DISCIPLE Hogarth "Trent" Tryman is a forty-two-year-old man working a dead-end data-entry job. Though he lives alone and has no real friends besides his mother, he's grown quite content in his quiet life, burning away time with television, the Internet, and video games. That all changes the night he receives a bizarre instant message. At first he thinks it's a joke, but in just a matter of days Hogarth Tryman goes from a data-entry clerk to the head of a corporation. His fate is now in very powerful hands as he realizes he has become a pawn in a much larger game with unimaginable stakes.

The Skybound Sea (The Aeons' Gate #3) by Sam Sykes (Pyr, Trade Paperback 09/25/2012) – The final novel in Syke’s popular trilogy for Pyr. My favorite quote on the book is this one: "I do not wish Sam Sykes dead." —John Scalzi, author of Redshirts

She comes.

The skies bleed. The earth groans. The sea howls. The world is rent asunder as the Kraken Queen claws her way from hell. And the only ones standing in her way are a young man with a piece of steel and a voice in his head, his many companions, and their many, many problems.
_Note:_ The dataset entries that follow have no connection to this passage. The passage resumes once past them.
-- ==== Sys2Proof/Machine/Ops.lean ====
section
/-! DEFINITION. The named operations every command is made of: the byte memories, the accesses of the block, the store
primitives `put1` and `put2`, the cursor, the prologue (spec 30_encoding.md R78), the capacity check (60_exceptions.md R191,
R193) and the epilogue with its two arms (R195). The fault arm is the block's whole exception entry (R199); there is no
return from it (R200). -/

namespace Sys2Proof.Machine

/-- The answer of a step or of a part of one. -/
abbrev Answer := Host.Outcome State Fault Refusal

/-- Go on with `f` from the next state; a stop stays a stop. -/
def andThen (o : Answer) (f : State → Answer) : Answer :=
  match o with
  | .next s => f s
  | .fault r => .fault r
  | .refused r => .refused r

/-! ### Byte memories -/

/-- The byte at an offset, none where no value is listed. -/
def memRead : Memory → Nat → Option Byte
  | [], _ => none
  | (k, b) :: rest, off => if k = off then some b else memRead rest off

/-- A memory with one byte written, keeping the offsets in rising order. -/
def memWrite : Memory → Nat → Byte → Memory
  | [], off, b => [(off, b)]
  | (k, c) :: rest, off, b =>
    if off < k then (off, b) :: (k, c) :: rest
    else if off = k then (off, b) :: rest
    else (k, c) :: memWrite rest off b

/-- A memory with a run of bytes written from an offset up: the host's `BUF[a..b) <- bytes` (30_encoding.md R81). -/
def memFill (m : Memory) (off : Nat) : List Byte → Memory
  | [] => m
  | b :: rest => memFill (memWrite m off b) (off + 1) rest

/-- The canonical form: offsets strictly rising. An unlisted byte has no value, so no listed byte repeats one. -/
def Memory.wf : Memory → Bool
  | [] => true
  | [_] => true
  | (k, _) :: (k', c) :: rest => decide (k < k') && Memory.wf ((k', c) :: rest)

/-! ### The accesses of the block -/

/-- The bytes of a space: BUF or SCR. -/
def spaceMem (sp : Space) (s : State) : Memory :=
  match sp with
  | .buf => s.buf
  | .scr => s.scr

/-- The size of a space in bytes (20_memory.md R50): BUF has BLEN bytes, SCR has 40. -/
def spaceSize (sp : Space) (s : State) : Nat :=
  match sp with
  | .buf => s.blen
  | .scr => Config.scrLen

/-- The state with the transient registers replaced. -/
def State.withTr (s : State) (t : Transients) : State := { s with tr := t }

/-- The state with one access listed in the trace. -/
def State.logged (s : State) (a : Access) : State := { s with trace := s.trace ++ [a] }

/-- The state with one byte written to a space, the access listed. -/
def State.stored (s : State) (sp : Space) (off : Nat) (b : Byte) : State :=
  { s with
    buf := match sp with | .buf => memWrite s.buf off b | .scr => s.buf
    scr := match sp with | .buf => s.scr | .scr => memWrite s.scr off b
    trace := s.trace ++ [.write sp off b] }

/-- `MemWrite(S:off, 1, b)` (00_scope.md R14, 20_memory.md R57). -/
def store (sp : Space) (off : Nat) (b : Byte) (s : State) : Answer :=
  if off < spaceSize sp s then .next (s.stored sp off b) else .fault (.outOfRange sp off)

/-- `MemRead(S:off, 1)`, handing the byte on (00_scope.md R14, 20_memory.md R57). -/
def load (sp : Space) (off : Nat) (s : State) (k : Byte → State → Answer) : Answer :=
  if off < spaceSize sp s then
    match memRead (spaceMem sp s) off with
    | some b => k b (s.logged (.read sp off))
    | none => .fault (.noByte sp off)
  else .fault (.outOfRange sp off)

/-- `put1(S:off, d)`: store one digit (40_digit_pair_lut.md R92). -/
def put1 (sp : Space) (off d : Nat) (s : State) : Answer :=
  if d < 10 then store sp off (asciiDigit d) s else .fault (.notADigit d)

/-- `put2(S:off, i)`: store the pair of an index, the tens character first and at the lower offset (R93). -/
def put2 (sp : Space) (off i : Nat) (s : State) : Answer :=
  if i < 100 then andThen (store sp off (lut (2 * i)) s) (store sp (off + 1) (lut (2 * i + 1)))
  else .fault (.lutIndex i)

/-- `cur <- cur - k` (10_state.md R39: the cursor never leaves the buffer). -/
def decCur (k : Nat) (s : State) : Answer :=
  if k ≤ s.tr.cur then .next (s.withTr { s.tr with cur := s.tr.cur - k }) else .fault .cursorUnderflow

/-- `cur <- cur + k`. -/
def incCur (k : Nat) (s : State) : Answer := .next (s.withTr { s.tr with cur := s.tr.cur + k })

/-! ### Prologue -/

/-- Issue (30_encoding.md R78): the unit takes the command from CMD, sets STATUS.BUSY and clears STATUS.DONE. The accesses
listed from here on are this command's. -/
def State.issued (s : State) : State :=
  { s with cmd := none, status := statusWord false true (statusErr s.status), trace := [] }

/-- `v <- zext_128(VAL[W-1:0])` (R78). -/
def State.latched (s : State) (w : Width) : State :=
  s.withTr { s.tr with v := operand w s.val }

/-- The prologue of a legal command that reads VAL only (R76: DCOUNT). With VAL never written since reset the command is refused:
10_state.md R42 gives it no meaning and says that a model refuses it and must not assume zero. -/
def withValue (w : Width) (s : State) (k : State → Answer) : Answer :=
  if s.valWritten then k (s.issued.latched w) else .refused .valNotWritten

/-- The prologue of a legal command that reads VAL and BLEN. With either never written since reset the command is refused
(10_state.md R42). -/
def withValueAndLength (w : Width) (s : State) (k : State → Answer) : Answer :=
  if s.blenWritten then withValue w s k else .refused .blenNotWritten

/-! ### Completion -/

/-- The transient registers once a command has completed: free values, which nothing constrains (10_state.md R35, R40,
93_implementation_defined.md U9; log entry 3). -/
def leftoverTransients (count : Nat) : Transients where
  v := BitVec.ofNat 128 (Config.leftover count 0)
  cur := Config.leftover count 1
  n := BitVec.ofNat 6 (Config.leftover count 2)
  r := BitVec.ofNat 14 (Config.leftover count 3)
  pairHi := BitVec.ofNat 8 (Config.leftover count 4)
  pairLo := BitVec.ofNat 8 (Config.leftover count 5)
  log2 := BitVec.ofNat 7 (Config.leftover count 6)
  est := BitVec.ofNat 6 (Config.leftover count 7)
  prod := BitVec.ofNat 64 (Config.leftover count 8)
  lead := BitVec.ofNat 7 (Config.leftover count 9)
  chunk := #v[BitVec.ofNat 30 (Config.leftover count 10), BitVec.ofNat 30 (Config.leftover count 11),
    BitVec.ofNat 30 (Config.leftover count 12), BitVec.ofNat 30 (Config.leftover count 13)]
  m := BitVec.ofNat 3 (Config.leftover count 14)
  p := Config.leftover count 15
  sav := BitVec.ofNat 8 (Config.leftover count 16)

/-- Drop the transient registers and SCR (10_state.md R40): the registers hold free values and SCR no byte. -/
def State.dropped (s : State) : State :=
  { s with scr := [], tr := leftoverTransients s.freeCount, freeCount := s.freeCount + 1 }

/-- The success arm of the epilogue (60_exceptions.md R195): RLEN = n, DONE = 1, BUSY = 0, ERR = 0. -/
def State.completed (s : State) (n : Nat) : State :=
  { s.dropped with rlen := n, status := statusWord true false 0 }

/-- The fault arm of the epilogue (60_exceptions.md R195, R199): RLEN = 0, DONE = 1, BUSY = 0, ERR = code, and nothing
else: the state saved is ERR, and control goes back to the host. -/
def State.raised (s : State) (e : ErrCode) : State :=
  { s.dropped with rlen := 0, status := statusWord true false e.bits }

/-- The capacity check (60_exceptions.md R191), before the first access to BUF. An Unchecked command has no meaning where
BLEN is below the required length, and is refused (R193). -/
def capacity (mode : Mode) (need : Nat) (s : State) (k : State → Answer) : Answer :=
  if need ≤ s.blen then k s
  else
    match mode with
    | .checked => .next (s.raised .bufferTooSmall)
    | .unchecked => .refused .uncheckedCapacity

end Sys2Proof.Machine
end

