-- ==== Sys2Proof/Machine/Dispatch.lean ====
section
/-! DEFINITION. One arm per constructor of `Instr`, each one direct call of its meaning (spec 30_encoding.md R75, R78). -/

namespace Sys2Proof.Machine

def exec (i : Instr) (s : State) : Host.Outcome State Fault Refusal :=
  match i with
  | .lutrdU8 mode => Sys2Proof.Machine.execLutrdU8 mode s
  | .dcountU8 mode => Sys2Proof.Machine.execDcountU8 mode s
  | .dcountU16 mode => Sys2Proof.Machine.execDcountU16 mode s
  | .dcountU32 mode => Sys2Proof.Machine.execDcountU32 mode s
  | .dcountU64 mode => Sys2Proof.Machine.execDcountU64 mode s
  | .dcountU128 mode => Sys2Proof.Machine.execDcountU128 mode s
  | .wrntU8 mode => Sys2Proof.Machine.execWrntU8 mode s
  | .wrntU16 mode => Sys2Proof.Machine.execWrntU16 mode s
  | .wrntU32 mode => Sys2Proof.Machine.execWrntU32 mode s
  | .wrntU64 mode => Sys2Proof.Machine.execWrntU64 mode s
  | .wrntU128 mode => Sys2Proof.Machine.execWrntU128 mode s
  | .wrnxU8 mode => Sys2Proof.Machine.execWrnxU8 mode s
  | .wrnxU16 mode => Sys2Proof.Machine.execWrnxU16 mode s
  | .wrnxU32 mode => Sys2Proof.Machine.execWrnxU32 mode s
  | .wrnxU64 mode => Sys2Proof.Machine.execWrnxU64 mode s
  | .wrnxU128 mode => Sys2Proof.Machine.execWrnxU128 mode s
  | .wrpU8 mode => Sys2Proof.Machine.execWrpU8 mode s
  | .wrpU16 mode => Sys2Proof.Machine.execWrpU16 mode s
  | .wrpU32 mode => Sys2Proof.Machine.execWrpU32 mode s
  | .wrpU64 mode => Sys2Proof.Machine.execWrpU64 mode s
  | .wrpU128 mode => Sys2Proof.Machine.execWrpU128 mode s
  | .wrmU8 mode => Sys2Proof.Machine.execWrmU8 mode s
  | .wrmU16 mode => Sys2Proof.Machine.execWrmU16 mode s
  | .wrmU32 mode => Sys2Proof.Machine.execWrmU32 mode s
  | .wrf10U32 mode => Sys2Proof.Machine.execWrf10U32 mode s
  | .wrwU64 mode => Sys2Proof.Machine.execWrwU64 mode s
  | .wrwU128 mode => Sys2Proof.Machine.execWrwU128 mode s

end Sys2Proof.Machine
end

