-- ==== Sys2Proof/Laws/PerInstr.lean ====
section
/-! SUPPORT. Facts of every instruction as syntax, one lemma per constructor. The family TableRow: the word of a well-formed
command is selected by its row's match and mask (spec 30_encoding.md R75). -/

namespace Sys2Proof.Laws.TableRow

/-- `w & mask = match` for the word of the instruction (R75). -/
def Statement (i : Instr) : Prop := WellFormed i → encode i &&& maskWord i = matchWord i

theorem lutrdU8 (mode : Mode) : Statement (.lutrdU8 mode) := by cases mode <;> (unfold Statement; decide)

theorem dcountU8 (mode : Mode) : Statement (.dcountU8 mode) := by cases mode <;> (unfold Statement; decide)

theorem dcountU16 (mode : Mode) : Statement (.dcountU16 mode) := by cases mode <;> (unfold Statement; decide)

theorem dcountU32 (mode : Mode) : Statement (.dcountU32 mode) := by cases mode <;> (unfold Statement; decide)

theorem dcountU64 (mode : Mode) : Statement (.dcountU64 mode) := by cases mode <;> (unfold Statement; decide)

theorem dcountU128 (mode : Mode) : Statement (.dcountU128 mode) := by cases mode <;> (unfold Statement; decide)

theorem wrntU8 (mode : Mode) : Statement (.wrntU8 mode) := by cases mode <;> (unfold Statement; decide)

theorem wrntU16 (mode : Mode) : Statement (.wrntU16 mode) := by cases mode <;> (unfold Statement; decide)

theorem wrntU32 (mode : Mode) : Statement (.wrntU32 mode) := by cases mode <;> (unfold Statement; decide)

theorem wrntU64 (mode : Mode) : Statement (.wrntU64 mode) := by cases mode <;> (unfold Statement; decide)

theorem wrntU128 (mode : Mode) : Statement (.wrntU128 mode) := by cases mode <;> (unfold Statement; decide)

theorem wrnxU8 (mode : Mode) : Statement (.wrnxU8 mode) := by cases mode <;> (unfold Statement; decide)

theorem wrnxU16 (mode : Mode) : Statement (.wrnxU16 mode) := by cases mode <;> (unfold Statement; decide)

theorem wrnxU32 (mode : Mode) : Statement (.wrnxU32 mode) := by cases mode <;> (unfold Statement; decide)

theorem wrnxU64 (mode : Mode) : Statement (.wrnxU64 mode) := by cases mode <;> (unfold Statement; decide)

theorem wrnxU128 (mode : Mode) : Statement (.wrnxU128 mode) := by cases mode <;> (unfold Statement; decide)

theorem wrpU8 (mode : Mode) : Statement (.wrpU8 mode) := by cases mode <;> (unfold Statement; decide)

theorem wrpU16 (mode : Mode) : Statement (.wrpU16 mode) := by cases mode <;> (unfold Statement; decide)

theorem wrpU32 (mode : Mode) : Statement (.wrpU32 mode) := by cases mode <;> (unfold Statement; decide)

theorem wrpU64 (mode : Mode) : Statement (.wrpU64 mode) := by cases mode <;> (unfold Statement; decide)

theorem wrpU128 (mode : Mode) : Statement (.wrpU128 mode) := by cases mode <;> (unfold Statement; decide)

theorem wrmU8 (mode : Mode) : Statement (.wrmU8 mode) := by cases mode <;> (unfold Statement; decide)

theorem wrmU16 (mode : Mode) : Statement (.wrmU16 mode) := by cases mode <;> (unfold Statement; decide)

theorem wrmU32 (mode : Mode) : Statement (.wrmU32 mode) := by cases mode <;> (unfold Statement; decide)

theorem wrf10U32 (mode : Mode) : Statement (.wrf10U32 mode) := by cases mode <;> (unfold Statement; decide)

theorem wrwU64 (mode : Mode) : Statement (.wrwU64 mode) := by cases mode <;> (unfold Statement; decide)

theorem wrwU128 (mode : Mode) : Statement (.wrwU128 mode) := by cases mode <;> (unfold Statement; decide)

end Sys2Proof.Laws.TableRow
end

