-- ==== Sys2Proof/Tests/Slice0.lean ====
section
/-! SUPPORT. Tests: the well-formedness smoke test, the decoding of every row, the printed tables, at most two runs of each
command from spec/95_test_vectors.md (the vector is named in each docstring), the host's moves, and for every obligation with
hypotheses a state and operands that meet them all (theorems `witness_...`). -/

set_option Elab.async false

namespace Sys2Proof.Tests

open Machine

/-! ### Well-formedness: UNCHK is refused on DCOUNT and nowhere else (30_encoding.md R73) -/

theorem test_ill_formed_dcountU8 : ¬ WellFormed (.dcountU8 .unchecked) := by decide

theorem test_ill_formed_dcountU16 : ¬ WellFormed (.dcountU16 .unchecked) := by decide

theorem test_ill_formed_dcountU32 : ¬ WellFormed (.dcountU32 .unchecked) := by decide

theorem test_ill_formed_dcountU64 : ¬ WellFormed (.dcountU64 .unchecked) := by decide

theorem test_ill_formed_dcountU128 : ¬ WellFormed (.dcountU128 .unchecked) := by decide

theorem test_well_formed_checked : WellFormed (.dcountU8 .checked) ∧ WellFormed (.wrpU32 .unchecked) := by decide

/-! ### Decoding: the words of 30_encoding.md R75, every row in every mode -/

theorem test_decode_lutrd :
    decode 0x0001 = .legal (.lutrdU8 .checked) ∧
      decode 0x0081 = .legal (.lutrdU8 .unchecked) := by decide

theorem test_decode_dcount :
    decode 0x0002 = .legal (.dcountU8 .checked) ∧
      decode 0x0012 = .legal (.dcountU16 .checked) ∧
      decode 0x0022 = .legal (.dcountU32 .checked) ∧
      decode 0x0032 = .legal (.dcountU64 .checked) ∧
      decode 0x0042 = .legal (.dcountU128 .checked) := by decide

theorem test_decode_wrnt :
    decode 0x0003 = .legal (.wrntU8 .checked) ∧
      decode 0x0083 = .legal (.wrntU8 .unchecked) ∧
      decode 0x0013 = .legal (.wrntU16 .checked) ∧
      decode 0x0093 = .legal (.wrntU16 .unchecked) ∧
      decode 0x0023 = .legal (.wrntU32 .checked) ∧
      decode 0x00A3 = .legal (.wrntU32 .unchecked) ∧
      decode 0x0033 = .legal (.wrntU64 .checked) ∧
      decode 0x00B3 = .legal (.wrntU64 .unchecked) ∧
      decode 0x0043 = .legal (.wrntU128 .checked) ∧
      decode 0x00C3 = .legal (.wrntU128 .unchecked) := by decide

theorem test_decode_wrnx :
    decode 0x0004 = .legal (.wrnxU8 .checked) ∧
      decode 0x0084 = .legal (.wrnxU8 .unchecked) ∧
      decode 0x0014 = .legal (.wrnxU16 .checked) ∧
      decode 0x0094 = .legal (.wrnxU16 .unchecked) ∧
      decode 0x0024 = .legal (.wrnxU32 .checked) ∧
      decode 0x00A4 = .legal (.wrnxU32 .unchecked) ∧
      decode 0x0034 = .legal (.wrnxU64 .checked) ∧
      decode 0x00B4 = .legal (.wrnxU64 .unchecked) ∧
      decode 0x0044 = .legal (.wrnxU128 .checked) ∧
      decode 0x00C4 = .legal (.wrnxU128 .unchecked) := by decide

theorem test_decode_wrp :
    decode 0x0005 = .legal (.wrpU8 .checked) ∧
      decode 0x0085 = .legal (.wrpU8 .unchecked) ∧
      decode 0x0015 = .legal (.wrpU16 .checked) ∧
      decode 0x0095 = .legal (.wrpU16 .unchecked) ∧
      decode 0x0025 = .legal (.wrpU32 .checked) ∧
      decode 0x00A5 = .legal (.wrpU32 .unchecked) ∧
      decode 0x0035 = .legal (.wrpU64 .checked) ∧
      decode 0x00B5 = .legal (.wrpU64 .unchecked) ∧
      decode 0x0045 = .legal (.wrpU128 .checked) ∧
      decode 0x00C5 = .legal (.wrpU128 .unchecked) := by decide

theorem test_decode_wrm :
    decode 0x0006 = .legal (.wrmU8 .checked) ∧
      decode 0x0086 = .legal (.wrmU8 .unchecked) ∧
      decode 0x0016 = .legal (.wrmU16 .checked) ∧
      decode 0x0096 = .legal (.wrmU16 .unchecked) ∧
      decode 0x0026 = .legal (.wrmU32 .checked) ∧
      decode 0x00A6 = .legal (.wrmU32 .unchecked) := by decide

theorem test_decode_wrf10 :
    decode 0x0027 = .legal (.wrf10U32 .checked) ∧
      decode 0x00A7 = .legal (.wrf10U32 .unchecked) := by decide

theorem test_decode_wrw :
    decode 0x0038 = .legal (.wrwU64 .checked) ∧
      decode 0x00B8 = .legal (.wrwU64 .unchecked) ∧
      decode 0x0048 = .legal (.wrwU128 .checked) ∧
      decode 0x00C8 = .legal (.wrwU128 .unchecked) := by decide

/-- The fields written out, most significant first: ZERO, UNCHK, WSEL, OP (R70), one word for each operation of R71. -/
theorem test_decode_fields :
    decode (0b00000000#8 ++ 0b0#1 ++ 0b000#3 ++ 0b0001#4) = .legal (.lutrdU8 .checked) ∧
      decode (0b00000000#8 ++ 0b0#1 ++ 0b011#3 ++ 0b0010#4) = .legal (.dcountU64 .checked) ∧
      decode (0b00000000#8 ++ 0b1#1 ++ 0b001#3 ++ 0b0011#4) = .legal (.wrntU16 .unchecked) ∧
      decode (0b00000000#8 ++ 0b0#1 ++ 0b100#3 ++ 0b0100#4) = .legal (.wrnxU128 .checked) ∧
      decode (0b00000000#8 ++ 0b1#1 ++ 0b010#3 ++ 0b0101#4) = .legal (.wrpU32 .unchecked) ∧
      decode (0b00000000#8 ++ 0b0#1 ++ 0b000#3 ++ 0b0110#4) = .legal (.wrmU8 .checked) ∧
      decode (0b00000000#8 ++ 0b1#1 ++ 0b010#3 ++ 0b0111#4) = .legal (.wrf10U32 .unchecked) ∧
      decode (0b00000000#8 ++ 0b0#1 ++ 0b011#3 ++ 0b1000#4) = .legal (.wrwU64 .checked) := by decide

/-- The illegal words of V120 to V130, and the words beside them the vectors name. -/
theorem test_decode_illegal :
    ([0x0125, 0x8001].map decode).all (· == .illegal .reservedBits) ∧
      ([0x0000, 0x0009, 0x000A, 0x000F, 0x0055, 0x0065, 0x0075, 0x0011, 0x0036, 0x0046, 0x0017, 0x0007, 0x0037, 0x0047, 0x0028,
        0x0008, 0x0018, 0x00D5].map decode).all (· == .illegal .opWidth) ∧
      ([0x00A2, 0x0082, 0x0092, 0x00B2, 0x00C2].map decode).all (· == .illegal .modeOnDcount) := by decide

theorem test_decodeTableWord :
    decodeTableWord 16 0x0025 = some (.wrpU32 .checked) ∧ decodeTableWord 8 0xA5 = some (.wrpU32 .unchecked) ∧
      decodeTableWord 16 0x0125 = none ∧ decodeTableWord 32 0x0025 = none := by decide

theorem test_encode_maps_back :
    encode (.wrwU128 .unchecked) = 0x00C8 ∧ encode (.lutrdU8 .checked) = 0x0001 := by decide

/-- The whole map at once: no row's word is selected by another row (R75). -/
theorem test_match_words_distinct :
    ((List.range 256).filter fun c => match decode (BitVec.ofNat 16 c) with | .legal _ => true | .illegal _ => false).length
      = 49 := by decide +kernel

/-! ### The printed tables -/

/-- A number whose decimal digits are a list of characters. -/
def numeral (l : List Byte) : Nat := l.foldl (fun acc b => acc * 10 + (b.toNat - 0x30)) 0

/-- The ten rows of R22, each read as a numeral. -/
theorem test_lut_rows :
    ((List.range 10).map fun row => numeral ((List.range 20).map fun j => lut (20 * row + j))) =
      [00010203040506070809, 10111213141516171819, 20212223242526272829, 30313233343536373839, 40414243444546474849,
       50515253545556575859, 60616263646566676869, 70717273747576777879, 80818283848586878889, 90919293949596979899] := by
  decide +kernel

/-- The decimal column of R24. -/
theorem test_dct32_entries :
    ((List.range 32).map fun l => (dct32 l).map BitVec.toNat) =
      ([4294967296, 8589934582, 8589934582, 8589934582, 12884901788, 12884901788, 12884901788, 17179868184, 17179868184,
        17179868184, 21474826480, 21474826480, 21474826480, 21474826480, 25769703776, 25769703776, 25769703776] ++
       [30063771072, 30063771072, 30063771072, 34349738368, 34349738368, 34349738368, 34349738368, 38554705664, 38554705664,
        38554705664, 41949672960, 41949672960, 41949672960, 42949672960, 42949672960]).map some := by
  decide +kernel

/-- Entries of R25, and the bounds of DCT32 and PT. -/
theorem test_table_bounds :
    pt 0 = some 10 ∧ pt 18 = some 10000000000000000000 ∧ pt 38 = some 1000000000000000000000000000000000000000 ∧
      pt 39 = none ∧ dct32 32 = none := by decide +kernel

/-- The quotients of R153: each multiplier is the ceiling of 2^S / 10^k, plus one in an odd band. -/
theorem test_band_multipliers :
    ∀ row ∈ bandTable, ∀ magic ∈ row.magic,
      magic.sh = magic.s - 32 ∧
        magic.mult.toNat = (2 ^ magic.s + 10 ^ row.k - 1) / 10 ^ row.k + row.n % 2 := by decide +kernel
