-- ==== Sys2Proof/Machine/Ports.lean ====
section
/-! DEFINITION. The block's output ports (10_state.md R36 to R38): a function of the two input bytes, with
the codes of R37. The codes exist on the wires only (R37, D9; log 17). -/

namespace Sys2Proof.Machine

/-- The output ports (R36). A port is `none` where it "carries no meaning" (R38): the model gives such a
wire no value (D7, U9; log 8). -/
structure OutputPorts where
  status : BitVec 2
  errByte : Option Byte
  recOpcode : Option (BitVec 6)
  recDirection : Option (BitVec 1)
  recSize : Option (BitVec 1)
  recReg : Option (BitVec 4)
  recRm : Option (BitVec 4)
  text : Option (BitVec 72)
  textValid : BitVec 1
  deriving DecidableEq, Repr

/-- The code of an opcode: the opcode pattern itself (R37). -/
def opcodeCode (o : OpCode) : BitVec 6 :=
  match o with
  | .mov => 0b100010#6

/-- The code of a direction: the D bit (R37). -/
def directionCode (d : Direction) : BitVec 1 :=
  match d with
  | .registerIsSource => 0#1
  | .registerIsDestination => 1#1

/-- The code of an operand size: the W bit (R37). -/
def sizeCode (z : OperandSize) : BitVec 1 :=
  match z with
  | .byte => 0#1
  | .word => 1#1

/-- The code of a register (R37). -/
def registerCode (r : Register) : BitVec 4 :=
  match r with
  | .al => 0#4 | .cl => 1#4 | .dl => 2#4 | .bl => 3#4
  | .ah => 4#4 | .ch => 5#4 | .dh => 6#4 | .bh => 7#4
  | .ax => 8#4 | .cx => 9#4 | .dx => 10#4 | .bx => 11#4
  | .sp => 12#4 | .bp => 13#4 | .si => 14#4 | .di => 15#4

/-- The status code of an error (R37, R173). -/
def errorStatus (e : DecodeError) : BitVec 2 :=
  match e with
  | .unrecognizedOpcode _ => 0b01#2
  | .unsupportedAddressingMode _ => 0b10#2

/-- The byte an error carries (R171, R172). -/
def errorByte (e : DecodeError) : Byte :=
  match e with
  | .unrecognizedOpcode byte0 => byte0
  | .unsupportedAddressingMode byte1 => byte1

/-- The 8-bit code of a character on the text port: ASCII (R137, D10; PRESUMED, log 9). -/
def charCode (c : Char) : Byte := BitVec.ofNat 8 c.toNat

/-- A line on the text port: the first character in the top byte of the nine (R36). -/
def textCode (t : Text) : BitVec 72 :=
  t.foldl (fun acc c => acc <<< 8 ||| (charCode c).setWidth 72) 0#72

/-- The ports for a result (R36 to R38). -/
def portsOf (r : Result BlockOutput DecodeError) : OutputPorts :=
  match r with
  | .ok o =>
    { status := 0b00#2, errByte := none,
      recOpcode := some (opcodeCode o.record.opcode), recDirection := some (directionCode o.record.direction),
      recSize := some (sizeCode o.record.size), recReg := some (registerCode o.record.reg),
      recRm := some (registerCode o.record.rm), text := some (textCode o.text), textValid := 1#1 }
  | .err e =>
    { status := errorStatus e, errByte := some (errorByte e),
      recOpcode := none, recDirection := none, recSize := none, recReg := none, recRm := none,
      text := none, textValid := 0#1 }

/-- The block as a circuit: output ports as a function of the two input ports (R36). -/
def blockPorts (byte0 byte1 : Byte) : OutputPorts := portsOf (blockResult byte0 byte1)

end Sys2Proof.Machine
end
As Lenk journeys to the Island of Jaga, the tomb of Ulbecetonth, he is hunted. By enemies, by the woman he loves, by the demon he has to kill, by an army of any number of bloodthirsty purple berserkers, savage lizardmen, vicious monsters, and colossal demons.

In the lands where sky and sea have forgotten they were ever separate, Lenk and the companions' destinies await at the tip of a sword and the mouth of hell.